-- ==== Sys2Proof/Machine/Operands.lean ====
section
/-! DEFINITION. How operands and constants are formed: the configuration of a slot, the address map
and its check (20_memory.md R61, R62, R69), frames, field placement and the merge of an authorization
field (00_scope.md R11, R15), and the operand forms of 30_encoding.md R106 to R108. -/

namespace Sys2Proof.Machine

/-- The banks in the order the loops visit them (40_region_controller.md R131, R132, decision D8). -/
def banks : List Bank := [0, 1, 2, 3]

/-- The configuration of a slot. -/
def slotCfg (cfg : Cfg) : Slot → SlotCfg
  | .tcm0 => cfg.tcm0
  | .tcm1 => cfg.tcm1
  | .rsv => cfg.rsv

/-- The number of a slot in the table (10_state.md R20). -/
def slotIndex : Slot → Nat
  | .tcm0 => 26
  | .tcm1 => 27
  | .rsv => 28

/-- `F(a) = a >> 12` at FRAME_W = 32 bits (00_scope.md R11). -/
def frame (a : Word) : Word32 := (a >>> 12).setWidth 32

/-- EXP_START(s) (00_scope.md R11). -/
def expStart (cfg : Cfg) (x : Slot) : Word32 := frame (slotCfg cfg x).startAddr

/-- EXP_END(s) (00_scope.md R11). -/
def expEnd (cfg : Cfg) (x : Slot) : Word32 := frame (slotCfg cfg x).endAddr

/-- The register that holds a slot's authorization field, CFG(CFG_WORD(s)). -/
def authReg (cfg : Cfg) (x : Slot) : TblReg := .cfgWord (slotCfg cfg x).word

/-- AUTH_SHIFT(s) (00_scope.md R11, 10_state.md R30). -/
def authShift (cfg : Cfg) (x : Slot) : Nat := 8 * (slotCfg cfg x).lane.val

/-- AUTH_MASK(s) (00_scope.md R11). -/
def authMask (cfg : Cfg) (x : Slot) : Word32 := 0xFF#32 <<< authShift cfg x

/-- `(old & ~AUTH_MASK(s)) | (zext_32(a) << AUTH_SHIFT(s))` (00_scope.md R15). -/
def mergeAuth (cfg : Cfg) (x : Slot) (a : Byte) (old : Word32) : Word32 :=
  (old &&& ~~~(authMask cfg x)) ||| (a.setWidth 32 <<< authShift cfg x)

/-- The authorization field of a slot in a configuration word. -/
def authField (cfg : Cfg) (x : Slot) (w : Word32) : Byte := w.extractLsb' (authShift cfg x) 8

/-- OFF(r) (20_memory.md R61). -/
def regOff (cfg : Cfg) : TblReg → Nat
  | .startFrame x => (slotCfg cfg x).startOff
  | .endFrame x => (slotCfg cfg x).endOff
  | .cfgWord .w6 => cfg.cfgOff6
  | .cfgWord .w7 => cfg.cfgOff7

/-- ADDR(c, r) (20_memory.md R61). -/
def regAddr (cfg : Cfg) (c : Bank) (r : TblReg) : Nat :=
  cfg.tableBase + c.val * cfg.coreStride + regOff cfg r

/-- The eight registers of a bank (10_state.md R27). -/
def bankRegs : List TblReg :=
  [ .startFrame .tcm0, .startFrame .tcm1, .startFrame .rsv,
    .endFrame .tcm0, .endFrame .tcm1, .endFrame .rsv,
    .cfgWord .w6, .cfgWord .w7 ]

/-- The addresses of the 32 registers. -/
def tableAddrs (cfg : Cfg) : List Nat :=
  banks.flatMap fun c => bankRegs.map (regAddr cfg c)

/-- The address map is well formed (20_memory.md R62 (a), (b), (d)). -/
def mapOk (cfg : Cfg) : Bool :=
  cfg.tableBase % 4 == 0 && cfg.coreStride % 4 == 0 &&
  bankRegs.all (fun r => regOff cfg r % 4 == 0 && regOff cfg r + 4 ≤ cfg.coreStride &&
    decide (cfg.tableBase + 3 * cfg.coreStride + regOff cfg r + 3 < Config.addressTop)) &&
  decide ((bankRegs.map (regOff cfg)).Nodup)

/-- A region address is a multiple of 4096 whose frame fits 32 bits (20_memory.md R69). -/
def addrOk (a : Word) : Bool := a.toNat % 4096 == 0 && decide (a.toNat < 2 ^ 44)

def slotOk (x : SlotCfg) : Bool := addrOk x.startAddr && addrOk x.endAddr

/-- Two slots have different fields: a field is the field of one slot (10_state.md R30; log 13). -/
def fieldsApart (x y : SlotCfg) : Bool := !(x.word == y.word && x.lane == y.lane)

/-- Every constraint on a configuration (00_scope.md R9, 20_memory.md R62, R69,
93_implementation_defined.md U10). -/
def cfgOk (cfg : Cfg) : Bool :=
  mapOk cfg && slotOk cfg.tcm0 && slotOk cfg.tcm1 && slotOk cfg.rsv &&
  fieldsApart cfg.tcm0 cfg.tcm1 && fieldsApart cfg.tcm0 cfg.rsv && fieldsApart cfg.tcm1 cfg.rsv &&
  cfg.extPmu != cfg.extPmp

/-- The slot of a region operand: TCM0 = 0, TCM1 = 1, any other integer is invalid
(30_encoding.md R108). -/
def regionSlot (region : Word) : Option Slot :=
  if region = Config.fidTcm0 then some .tcm0
  else if region = Config.fidTcm1 then some .tcm1
  else none

/-- `authorization = a0[7:0]` (30_encoding.md R107). -/
def authOperand (a0 : Word) : Byte := a0.setWidth 8

/-- The counter slot a counter index names, none outside 3 to 31 (10_state.md R45). -/
def counterOf (i : Word) : Option Counter :=
  if h : 3 ≤ i.toNat ∧ i.toNat ≤ 31 then some ⟨i.toNat - 3, by omega⟩ else none

/-- The index of a counter slot. -/
def counterIndex (i : Counter) : Nat := i.val + 3

/-- BASELINE(i) = i - 2 (00_scope.md R11). -/
def baseline (i : Counter) : Word := BitVec.ofNat 64 (counterIndex i - 2)

/-- The counters that have a baseline, 3 to 28 ascending (00_scope.md R8 BASE_MIN and BASE_MAX,
41_counter_mapper.md R162, decision D16). -/
def baselineCounters : List Counter := (List.finRange 29).filter fun i => counterIndex i ≤ 28

/-- `1 << OVF_DELEG_BIT`, an XLEN-bit mask (41_counter_mapper.md R162). -/
def overflowMask (cfg : Cfg) : Word := 1#64 <<< cfg.ovfDelegBit.val

/-- All ones at WEN_W bits (41_counter_mapper.md R162). -/
def wenAllOnes : Word := 0xFFFFFFFF

end Sys2Proof.Machine
end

**ACTIVITY:**
Write down, word for word, the lines above from the one containing "field, CFG(CFG_WORD(s)). -/" through the one containing "(00_scope.md R15). -/", both ends included.

**REPLY TO THE EXERCISE:**
/-- The register that holds a slot's authorization field, CFG(CFG_WORD(s)). -/
def authReg (cfg : Cfg) (x : Slot) : TblReg := .cfgWord (slotCfg cfg x).word

/-- AUTH_SHIFT(s) (00_scope.md R11, 10_state.md R30). -/
def authShift (cfg : Cfg) (x : Slot) : Nat := 8 * (slotCfg cfg x).lane.val

/-- AUTH_MASK(s) (00_scope.md R11). -/
def authMask (cfg : Cfg) (x : Slot) : Word32 := 0xFF#32 <<< authShift cfg x

/-- `(old & ~AUTH_MASK(s)) | (zext_32(a) << AUTH_SHIFT(s))` (00_scope.md R15). -/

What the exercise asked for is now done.